M. Shaver a déclaré que la formation reçue laissait fort à désirer. Personne ne lui avait dit qu’il ne pouvait pas faire cela.

Mme Cook a indiqué que sa décision serait basée sur l’information recueillie et qu’elle en informerait le fonctionnaire.

M. Shaver a déclaré que la formation donnée aux employés est ennuyante et qu’on ne leur dit pas les choses qu’ils devraient savoir. La formation qui est donnée au bureau laisse beaucoup à désirer. La seule formation dont il se souvienne est celle qu’il a reçue à Chilliwack et la formation pour les agents d’entrevues. Il a ajouté que les formateurs s’expriment souvent sur un ton monocorde et qu’il est difficile de les écouter.

Mme Cook a déclaré qu’elle refusait de faire des commentaires sur la qualité de la formation. Elle a indiqué qu’elle tenterait de rendre sa décision d’ici la fin de la semaine.

57 Dans un résumé des entrevues d’octobre et novembre 2008 avec Mme Cook, je relève que, durant l’entrevue du 24 novembre 2008, le fonctionnaire a admis qu’il avait effectué des vérifications sur BB et obtenu des renseignements personnels à son sujet. Il a également admis qu’il avait effectué des vérifications sur JJ, sur LL et sur KK. Concernant M. Decker, Mme Cook a rappelé au fonctionnaire, le 24 novembre 2008, qu’il avait déclaré, durant l’entrevue du 24 octobre 2008, qu’il avait effectué des vérifications sur M. Decker; Mme Cook lui a demandé pour quelle raison il avait peur de M. Decker et le fonctionnaire lui a expliqué pourquoi.

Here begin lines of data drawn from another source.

/-- V-RCR-11. -/
theorem test_rc_rx_read :
    after (.rcRxR 0) (chan0 { idleChan with conf := 0x000013C0#32, ctrl := 1#32, rx := 0x77#32, rxFull := true })
      (fun t => (t.result, (t.rc.chan 0).rxReq, (t.rc.chan 0).rxFull)) =
    some (some (.value 0x77#32), true, false) := by decide

/-- V-RCR-13. -/
theorem test_rc_shared : after (.rcSharedW 0 0x12345678#32) free (fun t => t.rc.sharedWord 0) =
      some 0x12345678#32 ∧
    after (.rcSharedR 3) { free with rc := { free.rc with shared := free.rc.shared.set 3 9#32 } } (·.result) =
      some (some (.value 9#32)) := by decide

/-- V-RCR-7: the shifter's two steps. -/
theorem test_shifter :
    (match shifterRun [0, 0] { chan0 { idleChan with conf := 0x000003C0#32, ctrl := 1#32, tx := 0xA5#32, txFull := true }
        with env := { noEnv with word := ⟨[0x1C3#32], 0⟩ } } with
      | .ok t => some (pinTrace t.trace, (t.rc.chan 0).stat, (t.rc.chan 0).rx)
      | .error _ => none) =
    some ([.cs .rc 0 true, .word 0 8 false false 0xA5#32 (some 0xC3#32), .cs .rc 0 false], 3#32, 0xC3#32) := by
  decide

/-- V-RCR-8. -/
theorem test_shifter_reserved : step { chan0 { idleChan with
    conf := 0x00000040#32, ctrl := 1#32, tx := 1#32, txFull := true } with
      env := { noEnv with sched := ⟨[[0]], 0⟩ } } = .fault .reservedConfig := rfl

/-- R182, U11, 30_encoding R101: a word waits under the reserved TRM 3. -/
theorem test_shifter_reserved_trm : step { chan0 { idleChan with
    conf := 0x000033C0#32, ctrl := 1#32, tx := 1#32, txFull := true } with
      env := { noEnv with sched := ⟨[[0]], 0⟩ } } = .fault .reservedConfig := rfl

/-- R76: a word in flight may complete between the CONF write of the end phase and the secondary select. -/
theorem test_gap_before_cs2 :
    after (.rcTransfer 7 (desc 0#32 none none false true false))
      (setChan 0 { idleChan with
          conf := 0x001003C0#32, ctrl := 1#32, busy := true, shCfg := ⟨7#5, false, false, 2#2⟩, shOut := 0xA5#32 }
        (machine true (some (session 0#8 8#8 false false false)) [] { noEnv with sched := ⟨[[], [], [0]], 0⟩ }))
      (fun t => shown t.trace) =
    some [.reg .rc false 0x2C 32 0x001003C0#32, .reg .rc true 0x2C 32 0x000003C0#32,
      .pin (.word 0 8 false false 0xA5#32 none), .pin (.cs .rc 0 false), .pin (.cs2 .rc false)] := by decide

/-- R9, R46: a controller of five channels. -/
theorem test_five_channels :
    let s : State := { free with rc := { free.rc with ch := List.replicate 5 idleChan } }
    after (.rcChconfW 4 0x001003C0#32) s (fun t => (pinTrace t.trace, (t.rc.chan 4).force)) =
      some ([.cs .rc 4 true], true) ∧
    faultOf (.rcChconfW 4 0#32) free = some .unmappedAccess ∧ State.reset.rc.nchan = 4 := by decide

/-! ## Transfers and registers of MF -/

/-- V-MF-1. -/
theorem test_mf_duplex :
    after (.mfTransfer 7 (desc 24#32 (some 0) (some 8) true true false))
      (machine false (some (session 1#8 8#8 false false false)) [(0, 0x12#8), (1, 0x34#8), (2, 0x56#8)]
        { noEnv with byte := ⟨[0xA1#8, 0xA2#8, 0xA3#8], 0⟩ })
      (fun t => (shown t.trace, t.result, loadBytes t.mem 8 3, t.mf.rxq)) =
    some ([.reg .mf true 0x108 32 0#32, .pin (.cs .mf 1 true),
      .reg .mf true 0x000 16 0x3412#32, .pin (.byte 0x12#8 0xA1#8), .pin (.byte 0x34#8 0xA2#8),
      .reg .mf true 0x114 32 0x56#32, .pin (.byte 0x56#8 0xA3#8),
      .reg .mf false 0x200 16 0xA2A1#32, .reg .mf false 0x118 32 0xA3#32,
      .reg .mf true 0x108 32 1#32, .pin (.cs .mf 1 false)],
      some (.count 24#32), [0xA1#8, 0xA2#8, 0xA3#8], []) := by decide

/-- V-MF-7, FIFO_BYTES 4: bursts. -/
theorem test_mf_bursts :
    let s := machine false (some (session 1#8 8#8 false false false))
      [(0, 1#8), (1, 2#8), (2, 3#8), (3, 4#8), (4, 5#8)]
      { noEnv with byte := ⟨[0xB0#8, 0xB1#8, 0xB2#8, 0xB3#8, 0xB4#8], 0⟩ }
    after (.mfTransfer 7 (desc 40#32 (some 0) (some 8) false false false))
      { s with params := { s.params with fifoHalf := 1 } } (fun t => (regTrace t.trace, loadBytes t.mem 8 5)) =
    some ([mfW (.txfifo 0) 0x0201#32, mfW (.txfifo 2) 0x0403#32,
      mfR (.rxfifo 0) 0xB1B0#32, mfR (.rxfifo 2) 0xB3B2#32, mfW .wrbyte 5#32, mfR .rdbyte 0xB4#32],
      [0xB0#8, 0xB1#8, 0xB2#8, 0xB3#8, 0xB4#8]) := by decide

/-- `free` with bytes to receive. -/
def bytesTo : State := { free with env := { noEnv with byte := ⟨[1#8, 2#8, 3#8], 0⟩ } }

/-- V-MFR-1, V-MFR-11. -/
theorem test_mf_txfifo : after (.mfTxfifoW 0xF0 0x3412#16) bytesTo (fun t => (pinTrace t.trace, t.mf.rxq)) =
    some ([.byte 0x12#8 1#8, .byte 0x34#8 2#8], [1#8, 2#8]) := by decide

/-- V-MFR-2, V-MFR-3. -/
theorem test_mf_rxfifo :
    after (.mfRxfifoR 0) { free with mf := { free.mf with rxq := [0xAB#8, 0xCD#8] } } (fun t => (t.result, t.mf.rxq)) =
      some (some (.value 0xCDAB#32), []) ∧
    faultOf (.mfRxfifoR 0) { free with mf := { free.mf with rxq := [0xAB#8] } } = some .rxUnderrun := by decide

/-- V-MFR-4. -/
theorem test_mf_rdbyte : faultOf .mfRdbyteR free = some .rxUnderrun ∧
    after .mfRdbyteR { free with mf := { free.mf with rxq := [0xAB#8, 0xCD#8] } } (fun t => (t.result, t.mf.rxq)) =
      some (some (.value 0xAB#32), [0xCD#8]) := by decide

/-- V-MFR-6. -/
theorem test_mf_read : after (.mfReadW 3#32) bytesTo (fun t => (pinTrace t.trace, t.mf.rxq)) =
    some ([.byte 0#8 1#8, .byte 0#8 2#8, .byte 0#8 3#8], [1#8, 2#8, 3#8]) := by decide

/-- R226: only bits 7:0 are sent; V-MFR-5 with FIFO_BYTES 2. -/
theorem test_mf_wrbyte : after (.mfWrbyteW 0x1234#32) bytesTo (fun t => (pinTrace t.trace, t.mf.rxq)) =
      some ([.byte 0x34#8 1#8], [1#8]) ∧
    faultOf (.mfWrbyteW 0#32) { bytesTo with
      mf := { free.mf with rxq := [7#8, 8#8] }, params := { free.params with fifoHalf := 0 } } =
      some .rxOverrun := by decide

/-- V-MFR-7, R222. -/
theorem test_mf_busctl : faultOf (.mfBusctlW 2#32) free = some .reservedConfig ∧
    after (.mfBusctlW 1#32) free (·.mf.claimed) = some true := by decide

/-- V-MFR-9, V-MFR-8. -/
theorem test_mf_selects : after (.mfCs0W 0xFFFFFFFE#32) free (fun t => (pinTrace t.trace, t.mf.cs0)) =
      some ([.cs .mf 0 true], false) ∧
    faultOf (.mfCs1W 0#32) { free with mf := { free.mf with cs0 := false } } = some .multiChannelActive := by decide

/-- R223: de-asserting is always allowed and is an event. -/
theorem test_mf_cs1 : after (.mfCs1W 1#32) { free with mf := { free.mf with cs0 := false } }
    (fun t => (pinTrace t.trace, t.mf.cs1)) = some ([.cs .mf 1 false], true) := by decide

/-- R223: the levels follow bit 2 of MODE. -/
theorem test_mf_select_level : after (.mfModeW 4#32) { free with mf := { free.mf with cs1 := false } }
    (fun t => (t.mf.csLevel 0, t.mf.csLevel 1)) = some (false, true) := by decide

On lui a également demandé s’il avait peur de AA et il a répondu qu’il (le fonctionnaire) [traduction] « […] ne le savait pas exactement, excepté que [AA] vi[vait] avec Todd Decker ». Comme il est indiqué ci-dessus, on a ensuite demandé au fonctionnaire [traduction] « pour quelle raison il avait effectué des vérifications sur [AA] ». Les notes de l’entrevue indiquent que « M. Shaver a répondu que c’était en raison de sa relation avec Todd ». 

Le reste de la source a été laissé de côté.